**WHAT NEEDS TO BE DONE:**
Pull every line with "moves" from the entries below.

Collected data
========================================================================
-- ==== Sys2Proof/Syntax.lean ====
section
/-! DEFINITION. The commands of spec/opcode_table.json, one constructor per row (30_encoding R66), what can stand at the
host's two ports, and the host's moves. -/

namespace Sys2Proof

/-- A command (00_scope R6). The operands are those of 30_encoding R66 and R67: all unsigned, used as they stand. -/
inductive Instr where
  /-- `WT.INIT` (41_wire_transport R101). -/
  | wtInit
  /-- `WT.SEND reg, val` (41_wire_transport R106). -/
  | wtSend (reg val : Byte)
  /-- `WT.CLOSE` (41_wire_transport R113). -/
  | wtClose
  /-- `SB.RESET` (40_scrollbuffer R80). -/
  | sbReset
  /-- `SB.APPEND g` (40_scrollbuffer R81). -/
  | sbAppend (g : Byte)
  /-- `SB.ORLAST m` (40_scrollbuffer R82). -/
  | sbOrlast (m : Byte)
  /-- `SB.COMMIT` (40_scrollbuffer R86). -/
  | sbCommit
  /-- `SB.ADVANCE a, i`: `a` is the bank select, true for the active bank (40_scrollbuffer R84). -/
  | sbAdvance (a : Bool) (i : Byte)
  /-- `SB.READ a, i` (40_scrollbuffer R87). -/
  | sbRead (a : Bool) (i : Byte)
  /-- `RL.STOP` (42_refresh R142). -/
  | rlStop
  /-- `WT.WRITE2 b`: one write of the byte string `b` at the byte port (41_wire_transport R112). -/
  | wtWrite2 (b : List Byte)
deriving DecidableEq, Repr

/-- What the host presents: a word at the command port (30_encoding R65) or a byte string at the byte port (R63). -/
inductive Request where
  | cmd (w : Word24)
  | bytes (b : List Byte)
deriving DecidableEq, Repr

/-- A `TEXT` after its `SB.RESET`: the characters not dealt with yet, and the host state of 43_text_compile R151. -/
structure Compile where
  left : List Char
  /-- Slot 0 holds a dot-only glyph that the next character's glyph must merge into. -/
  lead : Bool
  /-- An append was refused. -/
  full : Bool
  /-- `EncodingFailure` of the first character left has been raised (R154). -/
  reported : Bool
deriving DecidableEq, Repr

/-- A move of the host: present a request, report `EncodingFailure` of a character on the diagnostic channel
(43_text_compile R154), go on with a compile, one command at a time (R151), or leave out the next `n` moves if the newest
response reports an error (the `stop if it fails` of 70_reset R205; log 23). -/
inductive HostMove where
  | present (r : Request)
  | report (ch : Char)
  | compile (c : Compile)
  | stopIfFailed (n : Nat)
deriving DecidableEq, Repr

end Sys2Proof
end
========================================================================
**WRITTEN SOLUTION:**
host's two ports, and the host's moves. -/
(43_text_compile R154), go on with a compile, one command at a time (R151), or leave out the next `n` moves if the newest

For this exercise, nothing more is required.